The Reader

Just because I’m on the run from the American police for having killed many men, and am therefore forced to live underground in a basement of a demolished house in Texas, on the outskirts of a city I cannot for my own safety disclose, doesn’t mean I don’t still read books and watch films.


I’ve read voluminously throughout the last eighteen months I’ve been an outlaw, since reading is a wonderful way to pass the long hours of the day when I must keep out of the public gaze.

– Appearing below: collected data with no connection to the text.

/-- A time has passed since a sensor fell to its clear level. -/
def coolFor (s : State) (t : Option Word) : Bool :=
  match t with
  | some t => decide (t.toNat + 10000000 ≤ s.time.now.toNat)
  | none => true

/-- THERMAL_LIMIT_CLEAR: every die and DIMM has read at or below its clear level for 10 ms. -/
def execThermalLimitClear (s : State) : Result :=
  let dies := (List.range 5).all (fun d => coolDie s (die s d).tj && coolFor s (die s d).clearFrom)
  let dimms := (List.range 16).all (fun c =>
    coolDimm (chan s c).dimmT0 && coolDimm (chan s c).dimmT1 && coolFor s (chan s c).coolFrom)
  if !dies || !dimms then .next s else
  let s := updPw (fun p => { p with dies := editAll Die.reset (fun _ d => { d with hot := false }) p.dies }) s
  .next (leaveBraced { s with chan := editAll Chan.reset (fun _ k => { k with hot := false }) s.chan })

/-! ## Throttling (R452) -/

/-- A step has been made less than 1 ms ago. -/
def stepSoon (s : State) (d : Nat) : Bool :=
  match (die s d).stepAt with
  | some t => decide (s.time.now.toNat < t.toNat + 1000000)
  | none => false

/-- THROTTLE_STEP: once per millisecond, down to FLOOR_MV while the die reads at or above LIMIT, up to the operating
point once the thermal limit has cleared; each step waits for the acknowledgement of the one before. -/
def execThrottleStep (d : Fin 4) (s : State) : Result :=
  let x := die s d.val
  let r := rail s d.val
  let set := r.set.toNat
  let stepMv := s.pw.thStep.toNat
  if !mainOn s || s.wr.st ≠ .serving || r.req.isSome || stepSoon s d.val || set = 0 then .next s
  else if decide ((s.pw.thLimit.toNat : Int) * 8 ≤ x.tj.toInt) && !r.warn then
    let low := Nat.max s.pw.thFloor.toNat (set - stepMv)
    if set ≤ low then .next s
    else
      let s := updDie d.val (fun y => { y with throttled := true, stepAt := some s.time.now }) s
      .next (requestRail (.vcore d) (BitVec.ofNat 16 low) s)
  else if x.throttled && thermalClear s && set < x.opPoint.toNat then
    let up := Nat.min x.opPoint.toNat (set + stepMv)
    let s := updDie d.val (fun y => { y with stepAt := some s.time.now }) s
    .next (requestRail (.vcore d) (BitVec.ofNat 16 up) s)
  else if x.throttled && thermalClear s then .next (updDie d.val (fun y => { y with throttled := false }) s)
  else .next s

/-! ## Acknowledgements (R445) -/

/-- The read-back is within the regulator's tolerance of the request: ±10 mV on AVSBus, ±1 % on PMBus. -/
def ackFits (r mv want : Nat) : Bool :=
  if r < 4 then want ≤ mv + 10 && mv ≤ want + 10 else 99 * want ≤ 100 * mv && 100 * mv ≤ 101 * want

/-- A class-0 queue of a partition with units on the die is enabled (R429). -/
def class0OnDie (s : State) (d : Nat) : Bool :=
  s.queue.any (fun e => e.2.en && e.2.cls = 0 &&
    ((bitsOf (part s e.2.part.toNat).bays).any (fun b => b / 10 = d)
      || (bitsOf (part s e.2.part.toNat).engines).any (fun g => g / 16 = d)))

/-- A VCORE setpoint is acknowledged: partitions with units on the die are told, a running VCORE_SET is answered, and the
die is powered. -/
def vcoreAcked (d : Nat) (mv : BitVec 16) (s : State) : State :=
  let s := updDie d (fun x => { x with
    vsetMv := mv, powered := true, winFrom := if x.powered then x.winFrom else s.time.now
    throttled := x.throttled && decide (mv.toNat < x.opPoint.toNat) }) s
  let s := forEach (List.range 8) (fun p acc =>
    let pt := part acc p
    if (bitsOf pt.bays).any (fun b => b / 10 = d) || (bitsOf pt.engines).any (fun e => e / 16 = d) then
      notice p 5 (at' (BitVec.ofNat 2 d) 0 ||| at' mv 16) acc else acc) s
  let s := match runningBox s 0x302 with
    | none => s
    | some m =>
      if pageNat (box s m) 0x40 1 % 4 ≠ d then s else
      let detail : BitVec 16 := if mv.toNat < 800 && class0OnDie s d then 2 else 0
      let s := updDie d (fun x => { x with opPoint := mv }) s
      respond m ⟨stOk, detail, bytesOf 8 (at' mv 0), false⟩ s
  dieBits s

/-- REGULATOR_ACK: the regulator reports its request done and reads back `mv`. -/
def execRegulatorAck (r : Rail) (mv : BitVec 16) (s : State) : Result :=
  let k := railNo r
  match (rail s k).req with
  | none => .next s
  | some (want, _) =>
    if !mainOn s || !ackFits k mv.toNat want.toNat then .next s else
    let s := updRail k (fun x => { x with set := want, meas := mv, req := none }) s
    .next (if k < 4 then vcoreAcked k want s
      else if k = 4 then updDie 4 (fun x => { x with vsetMv := want }) s else s)

/-- REGULATOR_ACK_TIMEOUT: 1 ms; the setpoint is unchanged, the failure is logged, a VCORE_SET fails. -/
def execRegulatorAckTimeout (r : Rail) (s : State) : Result :=
  let k := railNo r
  let x := rail s k
  match x.req with
  | none => .next s
  | some (_, t) =>
    if s.time.now.toNat < t.toNat + 1000000 then .next s else
    let s := logRail k x.warn x.below x.meas (updRail k (fun x => { x with req := none }) s)
    .next (match runningBox s 0x302 with
      | some m => if k < 4 && pageNat (box s m) 0x40 1 % 4 = k then respond m (badD stFailed 1) s else s
      | none => s)

end Sys2Proof.Machine
end

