-- ==== Sys2Proof/Machine/Crypto.lean ====
section
/-! DEFINITION. CRC-32C and AES (R97). -/
namespace Sys2Proof.Machine

/-! ## CRC-32C -/

/-- CRC of the low `n` bytes of `w`, byte 0 first, with no inversion. -/
def crc32c (n : Nat) (c : BitVec 32) (w : Word) : BitVec 32 := (bytesOf n w).foldl crcByte c

def execCrc32c (t : Thr) (f : FmtA) (size : BitVec 2) (s : State) : Result :=
  .next (runInstr t (plainCheck (wordA 5 f size.toNat) true) (fun th s =>
    let a := readG th f.gs1
    let b := readG th f.gs2
    let v := crc32c (2 ^ size.toNat) (a.val.setWidth 32) b.val
    .done (updThr t (writeG f.gd ⟨v.setWidth 64, a.poison || b.poison⟩) s)) s)

/-! ## AES (FIPS 197) -/

/-- Multiplication by x in the field of FIPS 197. -/
def xtime (b : Byte) : Byte := if b.getLsbD 7 then (b <<< 1) ^^^ 0x1B else b <<< 1

def gmulFrom : Nat → Byte → Byte → Byte
  | 0, _, _ => 0
  | n + 1, a, b => (if b.getLsbD 0 then a else 0) ^^^ gmulFrom n (xtime a) (b >>> 1)

/-- Product in the field. -/
def gmul (a b : Byte) : Byte := gmulFrom 8 a b

/-- a to the power 2^n − 2 of the field: the inverse, 0 for 0. -/
def ginv (a : Byte) : Byte :=
  let a2 := gmul a a
  let a4 := gmul a2 a2
  let a8 := gmul a4 a4
  let a16 := gmul a8 a8
  let a32 := gmul a16 a16
  let a64 := gmul a32 a32
  let a128 := gmul a64 a64
  gmul a2 (gmul a4 (gmul a8 (gmul a16 (gmul a32 (gmul a64 a128)))))

/-- SubBytes and InvSubBytes on one byte. -/
def sbox (a : Byte) : Byte :=
  let b := ginv a
  b ^^^ b.rotateLeft 1 ^^^ b.rotateLeft 2 ^^^ b.rotateLeft 3 ^^^ b.rotateLeft 4 ^^^ 0x63

def invSbox (a : Byte) : Byte := ginv (a.rotateLeft 1 ^^^ a.rotateLeft 3 ^^^ a.rotateLeft 6 ^^^ 0x05)

/-- The state's byte at row `r`, column `c`. -/
def stAt (l : List Byte) (r c : Nat) : Byte := (l[4 * (c % 4) + r]?).getD 0

/-- A state built byte by byte, columns first. -/
def mkState (f : Nat → Nat → Byte) : List Byte := (List.range 16).map (fun i => f (i % 4) (i / 4))

def shiftRows (l : List Byte) : List Byte := mkState (fun r c => stAt l r (c + r))
def invShiftRows (l : List Byte) : List Byte := mkState (fun r c => stAt l r (c + 4 - r))

/-- One column multiplied by the circulant matrix of `k0 k1 k2 k3`. -/
def mixWith (k0 k1 k2 k3 : Byte) (l : List Byte) : List Byte :=
  mkState (fun r c => gmul k0 (stAt l r c) ^^^ gmul k1 (stAt l ((r + 1) % 4) c)
    ^^^ gmul k2 (stAt l ((r + 2) % 4) c) ^^^ gmul k3 (stAt l ((r + 3) % 4) c))

def mixColumns (l : List Byte) : List Byte := mixWith 2 3 1 1 l
def invMixColumns (l : List Byte) : List Byte := mixWith 0x0E 0x0B 0x0D 0x09 l

def addKey (l k : List Byte) : List Byte := (l.zip k).map (fun p => p.1 ^^^ p.2)

/-- The register after an even one. -/
def oddOf (r : BitVec 5) : BitVec 5 := r ||| 1

/-- A pair operand as sixteen bytes with its poison (R97). -/
def readPair (th : Thread) (r : BitVec 5) : List Byte × Bool :=
  let a := readG th r
  let b := readG th (oddOf r)
  (bytesOf 8 a.val ++ bytesOf 8 b.val, a.poison || b.poison)

def writePair (r : BitVec 5) (l : List Byte) (poison : Bool) (th : Thread) : Thread :=
  writeG (oddOf r) ⟨wordOf (l.drop 8), poison⟩ (writeG r ⟨wordOf (l.take 8), poison⟩ th)

/-- An AES row: pairs must be even; `two` says that gs2 is a pair. -/
def aesOp (minor : Nat) (t : Thr) (f : FmtA) (two : Bool) (g : List Byte → List Byte → List Byte) (s : State) : Result :=
  let even := fun (r : BitVec 5) => !r.getLsbD 0
  .next (runInstr t (plainCheck (wordA 5 f minor)
      (even f.gd && even f.gs1 && (if two then even f.gs2 else f.gs2 = 0))) (fun th s =>
    let a := readPair th f.gs1
    let b := if two then readPair th f.gs2 else ([], false)
    .done (updThr t (writePair f.gd (g a.1 b.1) (a.2 || b.2)) s)) s)

def execAesenc (t : Thr) (f : FmtA) (s : State) : Result :=
  aesOp 0x010 t f true (fun a k => addKey (mixColumns ((shiftRows a).map sbox)) k) s

def execAesencl (t : Thr) (f : FmtA) (s : State) : Result :=
  aesOp 0x011 t f true (fun a k => addKey ((shiftRows a).map sbox) k) s

def execAesdec (t : Thr) (f : FmtA) (s : State) : Result :=
  aesOp 0x012 t f true (fun a k => addKey (invMixColumns ((invShiftRows a).map invSbox)) k) s

def execAesdecl (t : Thr) (f : FmtA) (s : State) : Result :=
  aesOp 0x013 t f true (fun a k => addKey ((invShiftRows a).map invSbox) k) s

def execAesimc (t : Thr) (f : FmtA) (s : State) : Result :=
  aesOp 0x014 t f false (fun a _ => invMixColumns a) s

end Sys2Proof.Machine
end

And, while reading, I’m not worrying about being caught by the police, being tried for murder, found guilty, then killed through lethal injection, because, whilst reading, I’m concentrating solely on the words on the page or computer screen (reading off a computer is as valid a form of reading as from the printed page). Thus I worry less than if I don’t read. Thanks to the internet, as well as to my circumstances, I read more than ever. So I’m ingesting more information than ever. Despite my 113 years, and being born in the nineteenth century, I’m a twenty-first century man, with my fingers pressed firmly on the Zeitgeist.

This is a perfect lead-in to the latest film I’ve seen, “The Reader”. The beginning of the story is set in West Germany in 1958. A fifteen year-old boy, Michael, becomes ill on the street, and begins vomiting. A thirty five year-old woman, Hannah, sees him, and takes him to her flat where she bathes him, then sends him home. Michael’s mother is grateful to Hannah for helping her boy, and she sends him back to Hannah with flowers as a thank-you gift.

Had Michael’s mother been clairvoyant she might not have sent Michael back, because, when again at Hannah’s, he gazed at her with desire, and she him. Thus they embarked on a love affair. But it wasn’t your normal love-affair because with normal love-affairs, you, if the man, don’t have to read aloud from books for many hours to your woman before making love. Reading to her is what Hannah made Michael do, for she hungered after knowledge, since she was, for all intents and purposes, uneducated.


So Michael read book after book – Anna Karenina, Madame Bovary, The Magic Mountain, you name it – to Hannah while with her in the bath and lying in bed. Sitting in the bath together is what Michael and Hannah seemed to do lots of. Watching these bath scenes, I felt strong pangs of desire coursing through my body, because having a bath with a beloved is, for me, extremely erotic. In “The Reader”, the woman in the bath, Hannah, was in reality Kate Winslet, and what red-blooded man wouldn’t want to bath with Kate Winslet?

In the second half of my life, I’ve tried to make bathing with the beloved an integral part of my lovemaking. I like particularly the candle-lit bath. If only my wife, Gladys, had liked taking candle-lit baths with me, our love-making would have been other than a dreaded conjugal obligation. I was at least partly responsible, since, for the first forty years of our marriage, my approach to love-making with Gladys had been utilitarian, mechanical, obligatory.

It was only in the 1960s that I began to change my approach to love-making, when I imagined myself as a woman submitting to the sexual demands of men like me.

I went through this mental exercise not because of altruism, but because women were wanting nothing further to do with me after only one night of love. I had sufficient humility to see that the fault was mainly mine, that I hadn’t paid attention to the spirit of the 1960s, particularly the new feminism, when women were no longer content to be men’s doormats. Thus I had to change, or I would be ever after sexless – well, apart from sex with Gladys, my wife.


So, in my lovemaking with women other than Gladys, I became more sensitive to what they wanted, and this included erotic candle-lit baths. As a newly sensitive man I asked Gladys to take candle-lit baths with me too, on those occasions when we made love. But Gladys, who I knew had abhorred my decades of conjugal demands on her, just wasn’t enthusiastic. She continued to want me to complete quickly the love-making, while she lay back, and, no doubt, thought of England.